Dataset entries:
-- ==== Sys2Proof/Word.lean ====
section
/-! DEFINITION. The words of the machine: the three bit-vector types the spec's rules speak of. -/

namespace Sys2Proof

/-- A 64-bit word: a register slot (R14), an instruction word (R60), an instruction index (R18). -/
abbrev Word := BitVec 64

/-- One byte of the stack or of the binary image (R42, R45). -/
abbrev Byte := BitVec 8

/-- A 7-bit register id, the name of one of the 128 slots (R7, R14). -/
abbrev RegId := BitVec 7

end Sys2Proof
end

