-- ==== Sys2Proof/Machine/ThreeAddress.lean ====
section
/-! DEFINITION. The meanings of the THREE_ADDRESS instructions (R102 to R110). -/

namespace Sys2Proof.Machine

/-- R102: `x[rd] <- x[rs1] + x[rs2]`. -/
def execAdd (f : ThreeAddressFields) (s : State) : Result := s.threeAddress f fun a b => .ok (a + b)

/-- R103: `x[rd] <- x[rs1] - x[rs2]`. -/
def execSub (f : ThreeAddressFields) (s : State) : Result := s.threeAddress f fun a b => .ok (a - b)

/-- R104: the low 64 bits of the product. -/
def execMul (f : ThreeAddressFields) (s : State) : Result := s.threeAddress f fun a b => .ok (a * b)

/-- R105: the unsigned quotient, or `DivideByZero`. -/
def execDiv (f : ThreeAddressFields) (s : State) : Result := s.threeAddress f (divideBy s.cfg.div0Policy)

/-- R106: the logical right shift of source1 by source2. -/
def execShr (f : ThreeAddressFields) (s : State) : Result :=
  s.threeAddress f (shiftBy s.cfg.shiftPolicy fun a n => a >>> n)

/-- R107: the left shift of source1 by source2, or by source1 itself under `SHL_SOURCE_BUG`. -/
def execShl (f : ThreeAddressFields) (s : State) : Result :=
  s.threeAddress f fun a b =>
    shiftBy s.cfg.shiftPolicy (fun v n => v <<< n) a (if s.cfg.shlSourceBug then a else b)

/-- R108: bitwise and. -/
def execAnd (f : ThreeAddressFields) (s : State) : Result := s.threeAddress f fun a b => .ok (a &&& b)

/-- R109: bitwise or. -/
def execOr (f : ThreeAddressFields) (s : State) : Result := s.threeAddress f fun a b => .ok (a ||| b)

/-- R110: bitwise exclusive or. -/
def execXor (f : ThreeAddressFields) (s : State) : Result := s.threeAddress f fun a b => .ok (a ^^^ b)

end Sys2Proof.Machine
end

--

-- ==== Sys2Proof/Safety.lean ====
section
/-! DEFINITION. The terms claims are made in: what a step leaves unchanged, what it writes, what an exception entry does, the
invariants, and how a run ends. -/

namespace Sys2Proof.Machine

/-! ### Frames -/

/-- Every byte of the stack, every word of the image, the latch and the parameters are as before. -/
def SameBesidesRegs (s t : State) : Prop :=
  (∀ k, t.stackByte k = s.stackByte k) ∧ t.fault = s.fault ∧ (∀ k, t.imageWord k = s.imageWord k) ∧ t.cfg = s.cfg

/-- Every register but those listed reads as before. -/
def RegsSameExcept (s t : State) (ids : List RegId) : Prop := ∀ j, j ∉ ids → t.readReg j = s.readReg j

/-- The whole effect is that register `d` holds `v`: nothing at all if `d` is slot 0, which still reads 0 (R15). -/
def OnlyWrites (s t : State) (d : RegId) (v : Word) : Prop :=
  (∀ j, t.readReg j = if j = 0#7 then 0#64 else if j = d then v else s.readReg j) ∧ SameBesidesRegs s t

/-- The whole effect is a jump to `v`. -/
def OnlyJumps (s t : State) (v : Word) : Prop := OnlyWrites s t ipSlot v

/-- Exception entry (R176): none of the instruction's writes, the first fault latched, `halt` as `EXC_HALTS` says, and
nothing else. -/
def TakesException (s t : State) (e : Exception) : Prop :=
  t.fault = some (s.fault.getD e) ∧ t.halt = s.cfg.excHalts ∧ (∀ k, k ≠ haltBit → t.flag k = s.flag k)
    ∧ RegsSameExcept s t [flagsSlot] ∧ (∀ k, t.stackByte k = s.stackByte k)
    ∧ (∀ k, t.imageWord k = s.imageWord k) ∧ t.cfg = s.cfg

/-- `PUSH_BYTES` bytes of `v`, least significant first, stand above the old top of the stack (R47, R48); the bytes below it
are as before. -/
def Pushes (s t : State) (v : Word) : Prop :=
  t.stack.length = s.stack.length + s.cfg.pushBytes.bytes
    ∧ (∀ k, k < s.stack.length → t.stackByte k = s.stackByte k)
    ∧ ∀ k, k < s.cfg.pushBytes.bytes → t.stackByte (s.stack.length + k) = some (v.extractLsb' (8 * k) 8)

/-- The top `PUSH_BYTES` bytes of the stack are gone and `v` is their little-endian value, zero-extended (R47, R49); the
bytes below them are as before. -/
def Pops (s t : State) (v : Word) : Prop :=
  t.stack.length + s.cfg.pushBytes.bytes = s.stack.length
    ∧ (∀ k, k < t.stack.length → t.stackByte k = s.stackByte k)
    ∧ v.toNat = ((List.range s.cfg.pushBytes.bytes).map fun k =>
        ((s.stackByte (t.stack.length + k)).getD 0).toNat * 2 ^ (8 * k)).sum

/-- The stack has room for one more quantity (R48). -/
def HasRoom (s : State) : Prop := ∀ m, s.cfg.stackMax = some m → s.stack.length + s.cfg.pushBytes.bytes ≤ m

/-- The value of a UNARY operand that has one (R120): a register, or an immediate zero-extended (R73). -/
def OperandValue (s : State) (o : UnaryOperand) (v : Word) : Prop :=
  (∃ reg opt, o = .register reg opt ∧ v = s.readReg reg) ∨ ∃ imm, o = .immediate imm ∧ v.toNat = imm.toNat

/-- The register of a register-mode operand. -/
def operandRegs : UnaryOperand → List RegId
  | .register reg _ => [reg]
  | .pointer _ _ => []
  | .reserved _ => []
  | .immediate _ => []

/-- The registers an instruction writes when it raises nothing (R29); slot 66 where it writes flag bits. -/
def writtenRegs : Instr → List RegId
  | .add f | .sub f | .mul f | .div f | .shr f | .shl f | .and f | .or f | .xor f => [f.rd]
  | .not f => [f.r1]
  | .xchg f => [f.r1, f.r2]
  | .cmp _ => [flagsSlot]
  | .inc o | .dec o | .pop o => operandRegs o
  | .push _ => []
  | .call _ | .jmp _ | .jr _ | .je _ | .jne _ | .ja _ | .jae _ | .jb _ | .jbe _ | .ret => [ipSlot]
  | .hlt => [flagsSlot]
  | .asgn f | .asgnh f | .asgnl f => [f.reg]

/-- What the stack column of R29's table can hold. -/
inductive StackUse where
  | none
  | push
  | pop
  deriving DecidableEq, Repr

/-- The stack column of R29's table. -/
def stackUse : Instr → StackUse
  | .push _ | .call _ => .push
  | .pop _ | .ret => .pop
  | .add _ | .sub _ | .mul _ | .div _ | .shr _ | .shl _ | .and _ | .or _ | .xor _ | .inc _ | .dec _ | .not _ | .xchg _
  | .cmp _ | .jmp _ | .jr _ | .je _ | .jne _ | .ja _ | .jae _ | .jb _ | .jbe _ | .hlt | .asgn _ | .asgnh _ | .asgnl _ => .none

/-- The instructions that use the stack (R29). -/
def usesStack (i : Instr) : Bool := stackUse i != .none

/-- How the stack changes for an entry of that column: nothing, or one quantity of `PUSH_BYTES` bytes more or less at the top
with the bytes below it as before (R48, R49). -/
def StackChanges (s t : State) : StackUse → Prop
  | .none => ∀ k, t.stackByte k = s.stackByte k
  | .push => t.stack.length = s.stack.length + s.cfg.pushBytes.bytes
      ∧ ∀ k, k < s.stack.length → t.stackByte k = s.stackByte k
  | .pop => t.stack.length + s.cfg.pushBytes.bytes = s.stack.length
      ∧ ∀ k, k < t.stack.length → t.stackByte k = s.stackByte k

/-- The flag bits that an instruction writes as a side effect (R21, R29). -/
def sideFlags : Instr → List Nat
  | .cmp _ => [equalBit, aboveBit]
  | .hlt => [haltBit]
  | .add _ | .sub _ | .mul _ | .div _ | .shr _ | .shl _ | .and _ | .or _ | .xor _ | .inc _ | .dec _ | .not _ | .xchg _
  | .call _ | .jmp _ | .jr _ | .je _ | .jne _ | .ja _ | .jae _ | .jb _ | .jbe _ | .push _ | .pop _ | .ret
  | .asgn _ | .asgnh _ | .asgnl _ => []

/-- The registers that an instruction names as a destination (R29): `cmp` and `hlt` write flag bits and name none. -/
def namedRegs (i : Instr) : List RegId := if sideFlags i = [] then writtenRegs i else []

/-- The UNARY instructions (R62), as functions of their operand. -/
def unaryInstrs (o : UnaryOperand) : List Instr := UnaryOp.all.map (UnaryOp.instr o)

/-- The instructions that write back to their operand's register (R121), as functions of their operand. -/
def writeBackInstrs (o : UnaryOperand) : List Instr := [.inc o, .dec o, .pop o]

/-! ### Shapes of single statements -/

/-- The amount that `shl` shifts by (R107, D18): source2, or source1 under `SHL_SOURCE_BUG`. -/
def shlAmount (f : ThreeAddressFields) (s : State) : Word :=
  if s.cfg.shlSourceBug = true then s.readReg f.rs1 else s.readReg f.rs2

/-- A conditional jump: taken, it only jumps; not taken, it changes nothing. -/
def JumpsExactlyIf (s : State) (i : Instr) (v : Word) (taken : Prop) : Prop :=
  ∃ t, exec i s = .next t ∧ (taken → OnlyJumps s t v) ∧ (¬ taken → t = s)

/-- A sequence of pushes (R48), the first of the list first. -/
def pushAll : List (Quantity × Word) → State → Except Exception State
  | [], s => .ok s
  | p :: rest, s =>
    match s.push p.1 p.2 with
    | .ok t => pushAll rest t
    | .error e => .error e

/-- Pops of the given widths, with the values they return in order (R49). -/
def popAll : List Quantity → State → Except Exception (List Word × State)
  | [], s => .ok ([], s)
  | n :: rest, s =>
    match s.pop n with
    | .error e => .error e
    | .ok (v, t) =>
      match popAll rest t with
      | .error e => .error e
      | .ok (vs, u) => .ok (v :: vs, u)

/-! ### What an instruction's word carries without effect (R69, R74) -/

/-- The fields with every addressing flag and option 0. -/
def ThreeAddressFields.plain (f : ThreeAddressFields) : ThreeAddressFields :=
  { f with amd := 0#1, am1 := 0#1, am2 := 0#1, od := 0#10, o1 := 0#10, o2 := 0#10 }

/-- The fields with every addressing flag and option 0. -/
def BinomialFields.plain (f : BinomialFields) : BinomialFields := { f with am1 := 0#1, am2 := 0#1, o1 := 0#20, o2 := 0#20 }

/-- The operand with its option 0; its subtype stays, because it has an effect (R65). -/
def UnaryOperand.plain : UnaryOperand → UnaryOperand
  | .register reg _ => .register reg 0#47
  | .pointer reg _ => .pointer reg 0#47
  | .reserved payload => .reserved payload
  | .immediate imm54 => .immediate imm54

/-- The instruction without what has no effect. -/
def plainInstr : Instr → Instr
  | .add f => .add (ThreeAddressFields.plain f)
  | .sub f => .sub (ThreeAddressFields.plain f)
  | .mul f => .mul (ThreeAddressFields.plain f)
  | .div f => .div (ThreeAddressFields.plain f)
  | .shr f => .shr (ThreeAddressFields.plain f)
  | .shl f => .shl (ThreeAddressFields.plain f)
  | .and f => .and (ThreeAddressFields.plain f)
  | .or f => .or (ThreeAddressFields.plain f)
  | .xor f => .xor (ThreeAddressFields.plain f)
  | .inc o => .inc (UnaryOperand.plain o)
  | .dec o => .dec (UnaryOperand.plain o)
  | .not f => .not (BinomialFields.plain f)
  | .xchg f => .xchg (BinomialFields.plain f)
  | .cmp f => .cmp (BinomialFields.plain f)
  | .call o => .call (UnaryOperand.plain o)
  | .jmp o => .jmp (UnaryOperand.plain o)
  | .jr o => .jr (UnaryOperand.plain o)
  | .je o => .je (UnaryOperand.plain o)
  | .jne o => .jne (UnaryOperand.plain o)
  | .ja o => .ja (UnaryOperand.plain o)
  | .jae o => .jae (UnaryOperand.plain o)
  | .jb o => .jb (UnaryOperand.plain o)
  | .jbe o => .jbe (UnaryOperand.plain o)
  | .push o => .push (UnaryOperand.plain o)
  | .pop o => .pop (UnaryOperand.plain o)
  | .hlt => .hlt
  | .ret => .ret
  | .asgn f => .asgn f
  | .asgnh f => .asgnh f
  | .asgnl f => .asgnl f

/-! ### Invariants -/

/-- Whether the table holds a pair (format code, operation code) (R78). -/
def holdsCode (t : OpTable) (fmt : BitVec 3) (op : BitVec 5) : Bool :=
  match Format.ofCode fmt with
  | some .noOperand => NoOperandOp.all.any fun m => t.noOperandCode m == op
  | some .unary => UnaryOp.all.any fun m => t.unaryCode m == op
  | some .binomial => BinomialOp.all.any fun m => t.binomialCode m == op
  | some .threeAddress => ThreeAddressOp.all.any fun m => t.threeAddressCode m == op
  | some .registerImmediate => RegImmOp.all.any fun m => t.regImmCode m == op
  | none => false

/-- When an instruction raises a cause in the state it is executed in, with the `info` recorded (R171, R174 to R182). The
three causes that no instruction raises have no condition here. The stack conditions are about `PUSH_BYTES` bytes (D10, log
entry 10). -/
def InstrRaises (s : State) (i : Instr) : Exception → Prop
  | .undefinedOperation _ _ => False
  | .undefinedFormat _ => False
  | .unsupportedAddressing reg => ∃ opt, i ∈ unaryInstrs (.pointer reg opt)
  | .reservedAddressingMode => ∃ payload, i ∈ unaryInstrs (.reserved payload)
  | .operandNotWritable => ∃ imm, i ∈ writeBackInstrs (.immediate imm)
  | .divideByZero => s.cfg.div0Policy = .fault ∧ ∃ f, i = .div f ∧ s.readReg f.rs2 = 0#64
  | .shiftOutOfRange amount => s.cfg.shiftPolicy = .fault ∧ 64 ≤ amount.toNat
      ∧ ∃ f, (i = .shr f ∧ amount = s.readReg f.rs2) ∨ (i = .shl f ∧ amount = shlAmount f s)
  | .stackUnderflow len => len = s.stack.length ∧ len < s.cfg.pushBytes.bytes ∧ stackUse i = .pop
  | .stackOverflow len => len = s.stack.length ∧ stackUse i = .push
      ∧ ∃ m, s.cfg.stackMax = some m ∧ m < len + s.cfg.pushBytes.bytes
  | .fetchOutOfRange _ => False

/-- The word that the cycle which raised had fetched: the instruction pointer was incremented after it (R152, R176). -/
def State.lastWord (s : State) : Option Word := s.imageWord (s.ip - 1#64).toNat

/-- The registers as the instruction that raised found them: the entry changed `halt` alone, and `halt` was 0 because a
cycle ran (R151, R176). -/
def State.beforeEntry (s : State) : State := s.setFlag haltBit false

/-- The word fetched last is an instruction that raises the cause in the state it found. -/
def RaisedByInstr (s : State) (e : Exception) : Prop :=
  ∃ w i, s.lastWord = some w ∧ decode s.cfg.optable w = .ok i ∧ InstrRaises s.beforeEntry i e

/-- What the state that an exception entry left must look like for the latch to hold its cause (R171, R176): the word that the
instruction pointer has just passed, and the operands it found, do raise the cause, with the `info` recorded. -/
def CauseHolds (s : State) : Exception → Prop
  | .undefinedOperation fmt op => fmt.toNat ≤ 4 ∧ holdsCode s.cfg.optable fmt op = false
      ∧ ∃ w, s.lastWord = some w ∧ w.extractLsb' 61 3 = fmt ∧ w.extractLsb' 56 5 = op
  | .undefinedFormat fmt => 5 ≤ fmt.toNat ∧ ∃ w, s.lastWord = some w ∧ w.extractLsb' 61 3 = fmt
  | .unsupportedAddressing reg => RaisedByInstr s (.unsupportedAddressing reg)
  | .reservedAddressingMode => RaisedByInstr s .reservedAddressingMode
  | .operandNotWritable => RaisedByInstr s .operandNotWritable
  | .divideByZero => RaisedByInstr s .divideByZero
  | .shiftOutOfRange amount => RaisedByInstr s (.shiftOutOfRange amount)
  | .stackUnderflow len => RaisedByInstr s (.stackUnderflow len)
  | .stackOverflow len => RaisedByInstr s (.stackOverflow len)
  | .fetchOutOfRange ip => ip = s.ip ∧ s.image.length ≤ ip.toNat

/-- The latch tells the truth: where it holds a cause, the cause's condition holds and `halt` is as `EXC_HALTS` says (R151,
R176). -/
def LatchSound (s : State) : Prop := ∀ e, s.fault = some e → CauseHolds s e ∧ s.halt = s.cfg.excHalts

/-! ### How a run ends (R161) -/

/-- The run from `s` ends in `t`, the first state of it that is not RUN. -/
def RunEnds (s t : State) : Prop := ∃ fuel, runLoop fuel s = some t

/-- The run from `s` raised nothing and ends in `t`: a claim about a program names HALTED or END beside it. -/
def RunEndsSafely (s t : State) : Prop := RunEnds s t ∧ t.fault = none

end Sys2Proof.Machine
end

Exercise requirements. All lines above from the line with "amd := 0#1, am1" through the line with "effect (R65). -/", both included, are to be set down exactly, with nothing else.

The answer.
  { f with amd := 0#1, am1 := 0#1, am2 := 0#1, od := 0#10, o1 := 0#10, o2 := 0#10 }

/-- The fields with every addressing flag and option 0. -/
def BinomialFields.plain (f : BinomialFields) : BinomialFields := { f with am1 := 0#1, am2 := 0#1, o1 := 0#20, o2 := 0#20 }

/-- The operand with its option 0; its subtype stays, because it has an effect (R65). -/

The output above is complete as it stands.